- **YOUR TASK**
Whatever appears in the data below, copy it exactly.

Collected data
((

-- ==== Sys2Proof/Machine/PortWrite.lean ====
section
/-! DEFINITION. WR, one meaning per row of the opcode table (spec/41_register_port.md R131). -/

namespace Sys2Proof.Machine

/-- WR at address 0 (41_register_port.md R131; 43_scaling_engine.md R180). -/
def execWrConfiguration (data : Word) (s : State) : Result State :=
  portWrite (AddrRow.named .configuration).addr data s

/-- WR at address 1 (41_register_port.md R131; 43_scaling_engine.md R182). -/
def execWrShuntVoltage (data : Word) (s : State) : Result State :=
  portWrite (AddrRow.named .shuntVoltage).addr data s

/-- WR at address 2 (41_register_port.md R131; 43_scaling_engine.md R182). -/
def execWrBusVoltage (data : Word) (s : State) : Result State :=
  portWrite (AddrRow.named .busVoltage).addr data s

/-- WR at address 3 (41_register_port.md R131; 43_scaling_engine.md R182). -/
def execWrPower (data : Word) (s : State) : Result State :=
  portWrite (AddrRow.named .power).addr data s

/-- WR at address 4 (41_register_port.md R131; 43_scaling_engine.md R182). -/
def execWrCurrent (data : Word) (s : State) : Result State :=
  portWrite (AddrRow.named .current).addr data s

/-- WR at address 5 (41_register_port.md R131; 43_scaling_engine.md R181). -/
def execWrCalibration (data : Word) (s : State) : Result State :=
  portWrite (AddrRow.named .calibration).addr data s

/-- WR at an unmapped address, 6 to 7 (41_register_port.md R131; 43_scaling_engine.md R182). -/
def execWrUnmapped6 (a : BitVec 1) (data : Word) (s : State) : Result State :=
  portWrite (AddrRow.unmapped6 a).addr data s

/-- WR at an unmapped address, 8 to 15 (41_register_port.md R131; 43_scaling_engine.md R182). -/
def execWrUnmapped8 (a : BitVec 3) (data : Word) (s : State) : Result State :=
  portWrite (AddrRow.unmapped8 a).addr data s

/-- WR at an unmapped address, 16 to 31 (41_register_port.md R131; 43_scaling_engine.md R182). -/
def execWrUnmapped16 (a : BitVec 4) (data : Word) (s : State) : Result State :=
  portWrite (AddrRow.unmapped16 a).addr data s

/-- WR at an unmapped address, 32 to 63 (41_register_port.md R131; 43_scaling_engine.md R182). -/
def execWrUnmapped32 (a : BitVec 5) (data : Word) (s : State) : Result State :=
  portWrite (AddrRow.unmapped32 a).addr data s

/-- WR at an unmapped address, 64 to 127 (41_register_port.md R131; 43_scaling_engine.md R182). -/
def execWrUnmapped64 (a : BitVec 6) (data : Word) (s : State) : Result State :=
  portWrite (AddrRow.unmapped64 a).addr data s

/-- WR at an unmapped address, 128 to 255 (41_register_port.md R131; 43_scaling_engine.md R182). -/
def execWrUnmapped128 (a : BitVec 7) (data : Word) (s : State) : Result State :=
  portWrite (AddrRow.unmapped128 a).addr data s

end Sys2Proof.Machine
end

))

- **EXERCISE RESULT**
-- ==== Sys2Proof/Machine/PortWrite.lean ====
section
/-! DEFINITION. WR, one meaning per row of the opcode table (spec/41_register_port.md R131). -/

namespace Sys2Proof.Machine

/-- WR at address 0 (41_register_port.md R131; 43_scaling_engine.md R180). -/
def execWrConfiguration (data : Word) (s : State) : Result State :=
  portWrite (AddrRow.named .configuration).addr data s

/-- WR at address 1 (41_register_port.md R131; 43_scaling_engine.md R182). -/
def execWrShuntVoltage (data : Word) (s : State) : Result State :=
  portWrite (AddrRow.named .shuntVoltage).addr data s

/-- WR at address 2 (41_register_port.md R131; 43_scaling_engine.md R182). -/
def execWrBusVoltage (data : Word) (s : State) : Result State :=
  portWrite (AddrRow.named .busVoltage).addr data s

/-- WR at address 3 (41_register_port.md R131; 43_scaling_engine.md R182). -/
def execWrPower (data : Word) (s : State) : Result State :=
  portWrite (AddrRow.named .power).addr data s

/-- WR at address 4 (41_register_port.md R131; 43_scaling_engine.md R182). -/
def execWrCurrent (data : Word) (s : State) : Result State :=
  portWrite (AddrRow.named .current).addr data s

/-- WR at address 5 (41_register_port.md R131; 43_scaling_engine.md R181). -/
def execWrCalibration (data : Word) (s : State) : Result State :=
  portWrite (AddrRow.named .calibration).addr data s

/-- WR at an unmapped address, 6 to 7 (41_register_port.md R131; 43_scaling_engine.md R182). -/
def execWrUnmapped6 (a : BitVec 1) (data : Word) (s : State) : Result State :=
  portWrite (AddrRow.unmapped6 a).addr data s

/-- WR at an unmapped address, 8 to 15 (41_register_port.md R131; 43_scaling_engine.md R182). -/
def execWrUnmapped8 (a : BitVec 3) (data : Word) (s : State) : Result State :=
  portWrite (AddrRow.unmapped8 a).addr data s

/-- WR at an unmapped address, 16 to 31 (41_register_port.md R131; 43_scaling_engine.md R182). -/
def execWrUnmapped16 (a : BitVec 4) (data : Word) (s : State) : Result State :=
  portWrite (AddrRow.unmapped16 a).addr data s

/-- WR at an unmapped address, 32 to 63 (41_register_port.md R131; 43_scaling_engine.md R182). -/
def execWrUnmapped32 (a : BitVec 5) (data : Word) (s : State) : Result State :=
  portWrite (AddrRow.unmapped32 a).addr data s

/-- WR at an unmapped address, 64 to 127 (41_register_port.md R131; 43_scaling_engine.md R182). -/
def execWrUnmapped64 (a : BitVec 6) (data : Word) (s : State) : Result State :=
  portWrite (AddrRow.unmapped64 a).addr data s

/-- WR at an unmapped address, 128 to 255 (41_register_port.md R131; 43_scaling_engine.md R182). -/
def execWrUnmapped128 (a : BitVec 7) (data : Word) (s : State) : Result State :=
  portWrite (AddrRow.unmapped128 a).addr data s

end Sys2Proof.Machine
end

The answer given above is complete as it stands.